Услышав с улицы материнский крик, Катька метнулась к окну, но ничего не увидела, кроме сгорбленной стариковской фигуры прямо под фонарем у подъезда. Ей и в голову не могло прийти, что там, внизу, застыл от горя и обиды столь ненавистный ей Солодовников.

Хлопнула дверь в квартиру – девочка вышла встретить мать в прихожую и тут же пожалела об этом.

– Ну-у-у-у… – многообещающе протянула Антонина Ивановна, глядя на прислонившуюся к косяку дочь. – Ничего мне сказать не хочешь?

Катька с недоумением пожала плечами.

– Ничего-ничего? – поинтересовалась не по-доброму Антонина.

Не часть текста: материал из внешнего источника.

-- ==== Sys2Proof/Laws/State.lean ====
section
/-! SUPPORT. What each shared update writes and leaves, one lemma per field, so that no proof unfolds a record update. -/

namespace Sys2Proof.Machine

/-! ### State.observe -/

section
variable (s : State) (o : Obs)

@[simp] theorem observe_phase : (s.observe o).phase = s.phase := rfl
@[simp] theorem observe_idx : (s.observe o).idx = s.idx := rfl
@[simp] theorem observe_mode : (s.observe o).mode = s.mode := rfl
@[simp] theorem observe_ctrlMode : (s.observe o).ctrlMode = s.ctrlMode := rfl
@[simp] theorem observe_hbuf : (s.observe o).hbuf = s.hbuf := rfl
@[simp] theorem observe_version : (s.observe o).version = s.version := rfl
@[simp] theorem observe_typeRaw : (s.observe o).typeRaw = s.typeRaw := rfl
@[simp] theorem observe_ptype : (s.observe o).ptype = s.ptype := rfl
@[simp] theorem observe_plen : (s.observe o).plen = s.plen := rfl
@[simp] theorem observe_hcrc : (s.observe o).hcrc = s.hcrc := rfl
@[simp] theorem observe_crc : (s.observe o).crc = s.crc := rfl
@[simp] theorem observe_pbuf : (s.observe o).pbuf = s.pbuf := rfl
@[simp] theorem observe_pcbuf : (s.observe o).pcbuf = s.pcbuf := rfl
@[simp] theorem observe_pcrc : (s.observe o).pcrc = s.pcrc := rfl
@[simp] theorem observe_pending : (s.observe o).pending = s.pending := rfl
@[simp] theorem observe_endSeen : (s.observe o).endSeen = s.endSeen := rfl
@[simp] theorem observe_closed : (s.observe o).closed = s.closed := rfl
@[simp] theorem observe_errClass : (s.observe o).errClass = s.errClass := rfl
@[simp] theorem observe_errWhere : (s.observe o).errWhere = s.errWhere := rfl
@[simp] theorem observe_errInfo : (s.observe o).errInfo = s.errInfo := rfl
@[simp] theorem observe_errCrc : (s.observe o).errCrc = s.errCrc := rfl
@[simp] theorem observe_frameCount : (s.observe o).frameCount = s.frameCount := rfl
@[simp] theorem observe_history : (s.observe o).history = s.history ++ [o] := rfl
@[simp] theorem observe_params : (s.observe o).params = s.params := rfl
@[simp] theorem observe_stream : (s.observe o).stream = s.stream := rfl
@[simp] theorem observe_streamEnds : (s.observe o).streamEnds = s.streamEnds := rfl
@[simp] theorem observe_inputs : (s.observe o).inputs = s.inputs := rfl
@[simp] theorem observe_withdrawn : (s.observe o).withdrawn = s.withdrawn := rfl

end

/-! ### closeStream -/

section
variable (s : State)

@[simp] theorem closeStream_phase : (closeStream s).phase = s.phase := rfl
@[simp] theorem closeStream_idx : (closeStream s).idx = s.idx := rfl
@[simp] theorem closeStream_mode : (closeStream s).mode = s.mode := rfl
@[simp] theorem closeStream_ctrlMode : (closeStream s).ctrlMode = s.ctrlMode := rfl
@[simp] theorem closeStream_hbuf : (closeStream s).hbuf = s.hbuf := rfl
@[simp] theorem closeStream_version : (closeStream s).version = s.version := rfl
@[simp] theorem closeStream_typeRaw : (closeStream s).typeRaw = s.typeRaw := rfl
@[simp] theorem closeStream_ptype : (closeStream s).ptype = s.ptype := rfl
@[simp] theorem closeStream_plen : (closeStream s).plen = s.plen := rfl
@[simp] theorem closeStream_hcrc : (closeStream s).hcrc = s.hcrc := rfl
@[simp] theorem closeStream_crc : (closeStream s).crc = s.crc := rfl
@[simp] theorem closeStream_pbuf : (closeStream s).pbuf = s.pbuf := rfl
@[simp] theorem closeStream_pcbuf : (closeStream s).pcbuf = s.pcbuf := rfl
@[simp] theorem closeStream_pcrc : (closeStream s).pcrc = s.pcrc := rfl
@[simp] theorem closeStream_pending : (closeStream s).pending = s.pending := rfl
@[simp] theorem closeStream_endSeen : (closeStream s).endSeen = s.endSeen := rfl
@[simp] theorem closeStream_closed : (closeStream s).closed = true := rfl
@[simp] theorem closeStream_errClass : (closeStream s).errClass = s.errClass := rfl
@[simp] theorem closeStream_errWhere : (closeStream s).errWhere = s.errWhere := rfl
@[simp] theorem closeStream_errInfo : (closeStream s).errInfo = s.errInfo := rfl
@[simp] theorem closeStream_errCrc : (closeStream s).errCrc = s.errCrc := rfl
@[simp] theorem closeStream_frameCount : (closeStream s).frameCount = s.frameCount := rfl
@[simp] theorem closeStream_history : (closeStream s).history = s.historyClosed := rfl
@[simp] theorem closeStream_params : (closeStream s).params = s.params := rfl
@[simp] theorem closeStream_stream : (closeStream s).stream = s.stream := rfl
@[simp] theorem closeStream_streamEnds : (closeStream s).streamEnds = s.streamEnds := rfl
@[simp] theorem closeStream_inputs : (closeStream s).inputs = s.inputs := rfl
@[simp] theorem closeStream_withdrawn : (closeStream s).withdrawn = s.withdrawn := rfl

end

/-! ### raise -/

section
variable (cls : ErrClass) (wh : ErrWhere) (info crc : Word) (s : State)

@[simp] theorem raise_phase : (raise cls wh info crc s).phase = .error := rfl
@[simp] theorem raise_idx : (raise cls wh info crc s).idx = 0#32 := rfl
@[simp] theorem raise_mode : (raise cls wh info crc s).mode = s.mode := rfl
@[simp] theorem raise_ctrlMode : (raise cls wh info crc s).ctrlMode = s.ctrlMode := rfl
@[simp] theorem raise_hbuf : (raise cls wh info crc s).hbuf = s.hbuf := rfl
@[simp] theorem raise_version : (raise cls wh info crc s).version = s.version := rfl
@[simp] theorem raise_typeRaw : (raise cls wh info crc s).typeRaw = s.typeRaw := rfl
@[simp] theorem raise_ptype : (raise cls wh info crc s).ptype = s.ptype := rfl
@[simp] theorem raise_plen : (raise cls wh info crc s).plen = s.plen := rfl
@[simp] theorem raise_hcrc : (raise cls wh info crc s).hcrc = s.hcrc := rfl
@[simp] theorem raise_crc : (raise cls wh info crc s).crc = s.crc := rfl
@[simp] theorem raise_pbuf : (raise cls wh info crc s).pbuf = s.pbuf := rfl
@[simp] theorem raise_pcbuf : (raise cls wh info crc s).pcbuf = s.pcbuf := rfl
@[simp] theorem raise_pcrc : (raise cls wh info crc s).pcrc = s.pcrc := rfl
@[simp] theorem raise_pending : (raise cls wh info crc s).pending = none := rfl
@[simp] theorem raise_endSeen : (raise cls wh info crc s).endSeen = s.endSeen := rfl
@[simp] theorem raise_closed : (raise cls wh info crc s).closed = true := rfl
@[simp] theorem raise_errClass : (raise cls wh info crc s).errClass = cls := rfl
@[simp] theorem raise_errWhere : (raise cls wh info crc s).errWhere = wh := rfl
@[simp] theorem raise_errInfo : (raise cls wh info crc s).errInfo = info := rfl
@[simp] theorem raise_errCrc : (raise cls wh info crc s).errCrc = crc := rfl
@[simp] theorem raise_frameCount : (raise cls wh info crc s).frameCount = s.frameCount := rfl
@[simp] theorem raise_history : (raise cls wh info crc s).history = s.historyClosed := rfl
@[simp] theorem raise_params : (raise cls wh info crc s).params = s.params := rfl
@[simp] theorem raise_stream : (raise cls wh info crc s).stream = s.stream := rfl
@[simp] theorem raise_streamEnds : (raise cls wh info crc s).streamEnds = s.streamEnds := rfl
@[simp] theorem raise_inputs : (raise cls wh info crc s).inputs = s.inputs := rfl
@[simp] theorem raise_withdrawn : (raise cls wh info crc s).withdrawn = s.withdrawn := rfl

end

/-! ### finishOk -/

section
variable (s : State)

@[simp] theorem finishOk_phase : (finishOk s).phase = .done := rfl
@[simp] theorem finishOk_idx : (finishOk s).idx = 0#32 := rfl
@[simp] theorem finishOk_mode : (finishOk s).mode = s.mode := rfl
@[simp] theorem finishOk_ctrlMode : (finishOk s).ctrlMode = s.ctrlMode := rfl
@[simp] theorem finishOk_hbuf : (finishOk s).hbuf = s.hbuf := rfl
@[simp] theorem finishOk_version : (finishOk s).version = s.version := rfl
@[simp] theorem finishOk_typeRaw : (finishOk s).typeRaw = s.typeRaw := rfl
@[simp] theorem finishOk_ptype : (finishOk s).ptype = s.ptype := rfl
@[simp] theorem finishOk_plen : (finishOk s).plen = s.plen := rfl
@[simp] theorem finishOk_hcrc : (finishOk s).hcrc = s.hcrc := rfl
@[simp] theorem finishOk_crc : (finishOk s).crc = s.crc := rfl
@[simp] theorem finishOk_pbuf : (finishOk s).pbuf = s.pbuf := rfl
@[simp] theorem finishOk_pcbuf : (finishOk s).pcbuf = s.pcbuf := rfl
@[simp] theorem finishOk_pcrc : (finishOk s).pcrc = s.pcrc := rfl
@[simp] theorem finishOk_pending : (finishOk s).pending = s.pending := rfl
@[simp] theorem finishOk_endSeen : (finishOk s).endSeen = s.endSeen := rfl
@[simp] theorem finishOk_closed : (finishOk s).closed = true := rfl
@[simp] theorem finishOk_errClass : (finishOk s).errClass = s.errClass := rfl
@[simp] theorem finishOk_errWhere : (finishOk s).errWhere = s.errWhere := rfl
@[simp] theorem finishOk_errInfo : (finishOk s).errInfo = s.errInfo := rfl
@[simp] theorem finishOk_errCrc : (finishOk s).errCrc = s.errCrc := rfl
@[simp] theorem finishOk_frameCount : (finishOk s).frameCount = s.frameCount := rfl
@[simp] theorem finishOk_history : (finishOk s).history = s.historyClosed := rfl
@[simp] theorem finishOk_params : (finishOk s).params = s.params := rfl
@[simp] theorem finishOk_stream : (finishOk s).stream = s.stream := rfl
@[simp] theorem finishOk_streamEnds : (finishOk s).streamEnds = s.streamEnds := rfl
@[simp] theorem finishOk_inputs : (finishOk s).inputs = s.inputs := rfl
@[simp] theorem finishOk_withdrawn : (finishOk s).withdrawn = s.withdrawn := rfl

end

/-! ### crcInit -/

section
variable (s : State)

@[simp] theorem crcInit_phase : (crcInit s).phase = s.phase := rfl
@[simp] theorem crcInit_idx : (crcInit s).idx = s.idx := rfl
@[simp] theorem crcInit_mode : (crcInit s).mode = s.mode := rfl
@[simp] theorem crcInit_ctrlMode : (crcInit s).ctrlMode = s.ctrlMode := rfl
@[simp] theorem crcInit_hbuf : (crcInit s).hbuf = s.hbuf := rfl
@[simp] theorem crcInit_version : (crcInit s).version = s.version := rfl
@[simp] theorem crcInit_typeRaw : (crcInit s).typeRaw = s.typeRaw := rfl
@[simp] theorem crcInit_ptype : (crcInit s).ptype = s.ptype := rfl
@[simp] theorem crcInit_plen : (crcInit s).plen = s.plen := rfl
@[simp] theorem crcInit_hcrc : (crcInit s).hcrc = s.hcrc := rfl
@[simp] theorem crcInit_crc : (crcInit s).crc = crcInitial := rfl
@[simp] theorem crcInit_pbuf : (crcInit s).pbuf = s.pbuf := rfl
@[simp] theorem crcInit_pcbuf : (crcInit s).pcbuf = s.pcbuf := rfl
@[simp] theorem crcInit_pcrc : (crcInit s).pcrc = s.pcrc := rfl
@[simp] theorem crcInit_pending : (crcInit s).pending = s.pending := rfl
@[simp] theorem crcInit_endSeen : (crcInit s).endSeen = s.endSeen := rfl
@[simp] theorem crcInit_closed : (crcInit s).closed = s.closed := rfl
@[simp] theorem crcInit_errClass : (crcInit s).errClass = s.errClass := rfl
@[simp] theorem crcInit_errWhere : (crcInit s).errWhere = s.errWhere := rfl
@[simp] theorem crcInit_errInfo : (crcInit s).errInfo = s.errInfo := rfl
@[simp] theorem crcInit_errCrc : (crcInit s).errCrc = s.errCrc := rfl
@[simp] theorem crcInit_frameCount : (crcInit s).frameCount = s.frameCount := rfl
@[simp] theorem crcInit_history : (crcInit s).history = s.history := rfl
@[simp] theorem crcInit_params : (crcInit s).params = s.params := rfl
@[simp] theorem crcInit_stream : (crcInit s).stream = s.stream := rfl
@[simp] theorem crcInit_streamEnds : (crcInit s).streamEnds = s.streamEnds := rfl
@[simp] theorem crcInit_inputs : (crcInit s).inputs = s.inputs := rfl
@[simp] theorem crcInit_withdrawn : (crcInit s).withdrawn = s.withdrawn := rfl

end

/-! ### crcUpdate -/

section
variable (b : Byte) (s : State)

Девочка в растерянности покачала головой, лихорадочно соображая, откуда ждать подвоха.

– Молчим? – продолжала допрос Антонина Ивановна, приперев могучей грудью дочь обратно к косяку.

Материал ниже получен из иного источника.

-- ==== Sys2Proof/Tests/Slice0.lean ====
section
/-! SUPPORT. The model's own tests: expected values come from the spec's encodings and from 95_test_vectors.md (H, V, K, Z
and the check values of R110), each about one word or one step; and for each statement that has hypotheses a named
theorem with states and operands that meet them. -/

namespace Sys2Proof.Tests

open Sys2Proof.Machine

set_option maxRecDepth 20000

/-! ### Small states -/

/-- The header of V29: record, L = 9 (H1's layout). -/
def recordHeader : Vector Byte 12 := #v[0x00, 0x80, 0x00, 0x01, 0x00, 0x00, 0x00, 0x09, 0xA9, 0x88, 0xA4, 0x8F]

/-- The body of V29. -/
def recordBody : List Byte := [0x01, 0x02, 0x03, 0x04, 0x05, 0x06, 0x07, 0x08, 0x41]

/-- The header H1: record, L = 0. -/
def emptyRecordHeader : Vector Byte 12 := #v[0x00, 0x80, 0x00, 0x01, 0x00, 0x00, 0x00, 0x00, 0xD0, 0x54, 0x1C, 0x2B]

/-- The header H14: record, L = 17. -/
def longHeader : Vector Byte 12 := #v[0x00, 0x80, 0x00, 0x01, 0x00, 0x00, 0x00, 0x11, 0xBA, 0xE4, 0x3C, 0xD9]

/-- A session in which n bytes of a header have been answered; the other bytes of the buffer are stale. -/
def inHeader (m : Mode) (n : Nat) (h : Vector Byte 12) : State :=
  { State.reset with
    phase := .hdr
    mode  := m
    idx   := BitVec.ofNat 32 n
    hbuf  := h
    crc   := crcRegister (h.toList.take (min n 8)) }

/-- The header fields latched. -/
def latched (m : Mode) (h : Vector Byte 12) : State := latchHeader (inHeader m 12 h)

/-- A session in which a header and n bytes of a body have been answered. -/
def inBody (m : Mode) (n : Nat) (h : Vector Byte 12) (body : List Byte) : State :=
  { latched m h with
    phase := .pay
    idx   := BitVec.ofNat 32 n
    pbuf  := body.take n
    crc   := crcRegister (body.take n) }

/-- A session in which a header, a body and n checksum bytes have been answered. -/
def inChecksum (m : Mode) (n : Nat) (h : Vector Byte 12) (body : List Byte) (p : Vector Byte 4) : State :=
  { latched m h with
    phase := .pcrc
    idx   := BitVec.ofNat 32 n
    pbuf  := body
    pcbuf := p
    crc   := crcRegister body }

/-- A finite supply. -/
abbrev only {α : Type} (items : List α) : Supply α := ⟨items, .stops⟩

/-- The one move to come. -/
def moving (i : Input) (s : State) : State := { s with inputs := only [i] }

/-- SRC answers byte b next. -/
def given (b : Byte) (s : State) : State := moving .src { s with stream := only [b] }

/-- SRC answers EOS next. -/
def ended (s : State) : State := moving .src { s with stream := only [], streamEnds := true }

/-- HOST writes v to CTRL next. -/
def written (v : Word) (s : State) : State := moving (.regWrite 0x00 32 v) s

/-- The record frame of V29 before its last checksum byte. -/
def recordAtEnd (m : Mode) : State := inChecksum m 3 recordHeader recordBody #v[0x38, 0xE8, 0x62, 0x00]

/-- What holds of the next state of a step, where there is one. -/
def after (s : State) (p : State → Bool) : Bool :=
  match step s with
  | .next t => p t
  | .fault _ => false
  | .refused _ => false

/-- A test by after shows a next state. -/
theorem next_of_after {s : State} {p : State → Bool} (h : after s p = true) : ∃ t, step s = .next t ∧ p t = true := by
  unfold after at h
  split at h
  · exact ⟨_, by assumption, h⟩
  · cases h
  · cases h

/-- The event pending in EMIT after RECORDS of V29. -/
def offering : State :=
  { recordAtEnd .dispatch with
    phase := .emit, idx := 0#32, frameCount := 1#32, pending := some (.records (some [0x41])), pcrc := 0x38E8623C#32 }

/-- An END frame (V32) offered in DECODE. -/
def offeringEnd : State :=
  let s := latched .decode #v[0x00, 0x80, 0x00, 0x05, 0x00, 0x00, 0x00, 0x00, 0x25, 0xD4, 0xBA, 0xEB]
  { s with
    phase := .emit, idx := 0#32, frameCount := 1#32, endSeen := true, crc := 0#32
    pending := some (.frame ⟨0x00#8, 0x800005#32, .endMark, 0#32, 0x25D4BAEB#32, none, none, none⟩) }

/-! ### Well-formedness -/

theorem test_wellFormed_refuses_named_code : (Instr.frameUnknown 0x00#8 0x800001#24).wellFormed = false := by decide

theorem test_wellFormed_edges :
    (Instr.frameUnknown 0x00#8 0x800005#24).wellFormed = false ∧
    (Instr.frameUnknown 0x00#8 0x800000#24).wellFormed = true ∧
    (Instr.frameUnknown 0xFF#8 0x800006#24).wellFormed = true := by decide

/-! ### Decoding: words written out from the spec's encodings (R72, R77, R37, R81; H1 to H11, K2 to K12) -/

theorem test_decode_record : decode? (.header [0x07, 0x80, 0x00, 0x01, 0x55]) = some (.frameRecord 0x07#8) := by decide
theorem test_decode_exception : decode? (.header [0x00, 0x80, 0x00, 0x02]) = some (.frameException 0x00#8) := by decide
theorem test_decode_stats : decode? (.header [0x00, 0x80, 0x00, 0x03]) = some (.frameStats 0x00#8) := by decide
theorem test_decode_continuation :
    decode? (.header [0x00, 0x80, 0x00, 0x04]) = some (.frameContinuation 0x00#8) := by decide
theorem test_decode_end : decode? (.header [0xFF, 0x80, 0x00, 0x05]) = some (.frameEnd 0xFF#8) := by decide
theorem test_decode_unknown :
    decode? (.header [0x00, 0x80, 0x00, 0x06]) = some (.frameUnknown 0x00#8 0x800006#24) ∧
    decode? (.header [0x00, 0x00, 0x00, 0x01]) = some (.frameUnknown 0x00#8 0x000001#24) := by decide
theorem test_decode_start : decode? (.ctrl 0b101#32) = some (.cmdStart .dispatch 0#29) := by decide
theorem test_decode_abort :
    decode? (.ctrl 0b011#32) = some (.cmdAbort true .decode 0#29) ∧
    decode? (.ctrl 0b110#32) = some (.cmdAbort false .dispatch 0#29) := by decide
theorem test_decode_nop : decode? (.ctrl 0xFFFFFFFC#32) = some (.cmdNop .dispatch 0x1FFFFFFF#29) := by decide
theorem test_decode_short_header : decode (.header [0x00, 0x80, 0x00]) = .error (.shortHeader 3) := by decide

theorem test_table_words :
    decodeTableWord 24 0x800001 = some (.frameRecord 0x00#8) ∧ decodeTableWord 24 0x800005 = some (.frameEnd 0x00#8) ∧
    decodeTableWord 32 0x00FFFFFF = some (.frameUnknown 0x00#8 0xFFFFFF#24) ∧
    decodeTableWord 8 1 = some (.cmdStart .decode 0#29) ∧ decodeTableWord 8 2 = some (.cmdAbort false .decode 0#29) ∧
    decodeTableWord 8 0 = some (.cmdNop .decode 0#29) ∧ decodeTableWord 40 0 = none := by decide

/-! ### CRC check values (R110, 95_test_vectors.md section 2.1) -/

theorem test_crc_digits : crc32 [0x31, 0x32, 0x33, 0x34, 0x35, 0x36, 0x37, 0x38, 0x39] = 0xCBF43926#32 := by decide
theorem test_crc_hello : crc32 [0x68, 0x65, 0x6C, 0x6C, 0x6F] = 0x3610A686#32 ∧ crc32 [] = 0x00000000#32 := by decide
theorem test_crc_zero : crc32 [0x00] = 0xD202EF8D#32 ∧ crcRegister [0x00] = 0x2DFD1072#32 := by decide

/-- H12: the header of a frame and its checksum (R87). -/
theorem test_header_bytes : headerBytes 0x00#8 0x800001#24 0x0000000D#32 =
    [0x00, 0x80, 0x00, 0x01, 0x00, 0x00, 0x00, 0x0D, 0xAE, 0xE5, 0x60, 0x96] := by decide

/-! ### The frame operations, one step each: the last byte of the vector -/

/-- V29: RECORDS with the 8 offset bytes stripped. -/
theorem test_record_dispatch : after (given 0x3C (recordAtEnd .dispatch)) (fun t =>
    t.phase = .emit ∧ t.pending = some (.records (some [0x41])) ∧ t.frameCount = 1#32) = true := by decide

/-- V36: RECORDS without data for an empty payload. -/
theorem test_record_empty : after (given 0x2B (inHeader .dispatch 11 emptyRecordHeader)) (fun t =>
    t.phase = .emit ∧ t.pending = some (.records none)) = true := by decide

/-- V35: EXCEPTIONS with the whole body. -/
theorem test_exception_dispatch : after (given 0xAC (inChecksum .dispatch 3
    #v[0x00, 0x80, 0x00, 0x02, 0x00, 0x00, 0x00, 0x02, 0x79, 0xFA, 0x07, 0xD7] [0x68, 0x69]
    #v[0xD8, 0x93, 0x2A, 0x00])) (fun t => t.pending = some (.exceptions (some [0x68, 0x69]))) = true := by decide

/-- V34: STATS with the offset stripped. -/
theorem test_stats_dispatch : after (given 0xA0 (inChecksum .dispatch 3
    #v[0x00, 0x80, 0x00, 0x03, 0x00, 0x00, 0x00, 0x09, 0xD3, 0x48, 0xF7, 0xEF] [0, 0, 0, 0, 0, 0, 0, 0, 0x78]
    #v[0xB8, 0xD7, 0xED, 0x00])) (fun t => t.pending = some (.stats (some [0x78]))) = true := by decide

/-- V40: a continuation offered in DECODE, its one byte the offset. -/
theorem test_continuation_decode : after (given 0xE9 (inChecksum .decode 3
    #v[0x00, 0x80, 0x00, 0x04, 0x00, 0x00, 0x00, 0x01, 0x6F, 0xB3, 0xA3, 0xCD] [0x10]
    #v[0xCF, 0xB5, 0xFF, 0x00])) (fun t => t.pending = some (.frame
      ⟨0x00#8, 0x800004#32, .continuation, 1#32, 0x6FB3A3CD#32, some [0x10], none, some 0xCFB5FFE9#32⟩)) = true := by
  decide

/-- V27: a continuation absorbed in DISPATCH. -/
theorem test_continuation_dispatch : after (given 0x0D (inChecksum .dispatch 3
    #v[0x00, 0x80, 0x00, 0x04, 0x00, 0x00, 0x00, 0x08, 0x16, 0x6F, 0x1B, 0x69] [0, 0, 0, 0, 0, 0, 0, 0x10]
    #v[0x78, 0x95, 0xCF, 0x00])) (fun t =>
      t.phase = .hdr ∧ t.idx = 0#32 ∧ t.pending = none ∧ t.frameCount = 1#32) = true := by decide

/-- V31: an END frame with a body ends the session in DISPATCH. -/
theorem test_end_dispatch : after (given 0xA1 (inChecksum .dispatch 3
    #v[0x00, 0x80, 0x00, 0x05, 0x00, 0x00, 0x00, 0x02, 0xCB, 0xDA, 0xDB, 0xC7] [0x7A, 0x7A]
    #v[0x24, 0xD9, 0x1B, 0x00])) (fun t => statusWord t = 0x0000183D#32 ∧ t.pending = none) = true := by decide

/-- V32: the same frame is offered in DECODE. -/
theorem test_end_decode : after (given 0xA1 (inChecksum .decode 3
    #v[0x00, 0x80, 0x00, 0x05, 0x00, 0x00, 0x00, 0x02, 0xCB, 0xDA, 0xDB, 0xC7] [0x7A, 0x7A]
    #v[0x24, 0xD9, 0x1B, 0x00])) (fun t => t.phase = .emit ∧ t.pending = some (.frame
      ⟨0x00#8, 0x800005#32, .endMark, 2#32, 0xCBDADBC7#32, none, some [0x7A, 0x7A], some 0x24D91BA1#32⟩)) = true := by
  decide

/-- The frame of V16 and V17 before its last byte. -/
def unknownAtEnd (m : Mode) : State := inChecksum m 3
  #v[0x00, 0x80, 0x00, 0x06, 0x00, 0x00, 0x00, 0x02, 0x8C, 0x7A, 0xA1, 0x17] [0x61, 0x62] #v[0x9E, 0x83, 0x48, 0x00]

/-- V16: an unknown type raises UNKNOWN_TYPE in DISPATCH. -/
theorem test_unknown_dispatch : after (given 0x6D (unknownAtEnd .dispatch)) (fun t =>
    statusWord t = 0x00001A2E#32 ∧ t.errInfo = 0x00800006#32 ∧ t.frameCount = 1#32) = true := by decide

/-- V17: it is offered in DECODE. -/
theorem test_unknown_decode : after (given 0x6D (unknownAtEnd .decode)) (fun t =>
    t.pending = some (.frame ⟨0x00#8, 0x800006#32, .unknown 0x800006#32, 2#32, 0x8C7AA117#32, none,
      some [0x61, 0x62], some 0x9E83486D#32⟩)) = true := by decide

/-! ### The errors of a read -/

/-- V7: a changed checksum byte in the header; V5's rule that nothing of the body is read. -/
theorem test_header_checksum : after (given 0x96 (inHeader .dispatch 11
    #v[0x00, 0x80, 0x00, 0x01, 0x00, 0x00, 0x00, 0x0D, 0xAF, 0xE5, 0x60, 0x00])) (fun t =>
      statusWord t = 0x0000012E#32 ∧ t.errInfo = 0xAFE56096#32 ∧ t.errCrc = 0xAEE56096#32) = true := by decide

/-- V8: a payload longer than P_PAYLOAD_MAX. -/
theorem test_capacity : after (given 0xD9 { inHeader .dispatch 11 longHeader with params := ⟨16#32, .truncate, 0⟩ })
    (fun t => statusWord t = 0x0000052E#32 ∧ t.errInfo = 0x00000011#32) = true := by decide

/-- V3: EOS inside a header. -/
theorem test_short_header : after (ended (inHeader .dispatch 3 recordHeader)) (fun t =>
    statusWord t = 0x0000032E#32 ∧ t.errInfo = 0x00000003#32) = true := by decide

/-- V22: a body shorter than the offset under MALFORMED. -/
theorem test_short_offset : after (given 0x1B { (inChecksum .dispatch 3
    #v[0x00, 0x80, 0x00, 0x01, 0x00, 0x00, 0x00, 0x01, 0xA7, 0x53, 0x2C, 0xBD] [0x01]
    #v[0xA5, 0x05, 0xDF, 0x00]) with params := ⟨0xFFFFFFFF#32, .malformed, 0⟩ }) (fun t =>
      statusWord t = 0x00000B2E#32 ∧ t.errInfo = 0x00000001#32 ∧ t.frameCount = 0#32) = true := by decide

/-- V20: SNK rejects the event. -/
theorem test_sink_error : after (moving (.snk .err) offering) (fun t =>
    statusWord t = 0x00001C2E#32 ∧ t.frameCount = 1#32) = true := by decide

/-! ### The commands and the registers -/

/-- K3: CMD.START in DISPATCH. -/
theorem test_start : after (written 0x5#32 State.reset) (fun t => statusWord t = 0x00001849#32) = true := by decide

/-- K5: START while BUSY writes ctrl_mode only. -/
theorem test_start_busy : after (written 0x1#32 (inHeader .dispatch 0 recordHeader)) (fun t =>
    statusWord t = 0x00001849#32 ∧ ctrlWord t = 0x00000000#32) = true := by decide

/-- K8: ABORT inside a header. -/
theorem test_abort : after (written 0x6#32 (inHeader .dispatch 5 recordHeader)) (fun t =>
    statusWord t = 0x0000182F#32 ∧ closeCount t.history = 1) = true := by decide

/-- K7: START and ABORT together in IDLE do nothing. -/
theorem test_abort_idle : after (written 0x7#32 State.reset) (fun t =>
    statusWord t = 0x00001800#32 ∧ ctrlWord t = 0x00000004#32 ∧ closeCount t.history = 0) = true := by decide

/-- K2: CMD.NOP. -/
theorem test_nop : after (written 0x0#32 State.reset) (fun t =>
    statusWord t = 0x00001800#32 ∧ ctrlWord t = 0x00000000#32) = true := by decide

/-- K13: a write to STATUS is ignored. -/
theorem test_read_only : after (moving (.regWrite 0x04 32 0xFFFFFFFF#32) State.reset) (fun t =>
    statusWord t = 0x00001800#32) = true := by decide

Катька выскользнула и направилась в «спальну».

– Молчишь, значит…

Девочка не повернула головы и фактически скрылась за дверью.

– А ну дай дневник!

Катька хладнокровно достала из портфеля требуемый документ и протянула его матери с выражением лица «на, подавись». Старшая Самохвалова раскрыла его на первой попавшейся странице, наобум ткнула пальцем и заверещала:

– Что это?! Что это, я тебя спрашиваю!

Катя сощурилась и заглянула в дневник:

– Это пять.

– Как пять? – не поверила Антонина Ивановна и в силу дальнозоркости отодвинула его подальше. В дневнике действительно стояла пятерка.

– Что ты мне тычешь?! Что ты мне тычешь?! Там вообще декабрь. А сейчас что?

– Февраль, – подсказала девочка и добровольно раскрыла дневник на нужной странице. Вот оно, «необыкновенное чудо» Кати Самохваловой – две «тройки» за подписью класснухи.

– Это что? – с новой силой взвизгнула мать.

– Три, – подтвердила девочка.

– Почему дневник не показала?

– Ты не спрашивала.

– А я еще спрашивать у тебя должна? Да ты мне обязана каждую неделю дневник на подпись давать!

– Я давала.

– А почему я не видела?

– Потому что ты никогда не смотришь! – Катькин голос начал рваться в самых неподходящих местах. – Подписываешь – и не смотришь. Не глядя! Тебе вообще неинтересно…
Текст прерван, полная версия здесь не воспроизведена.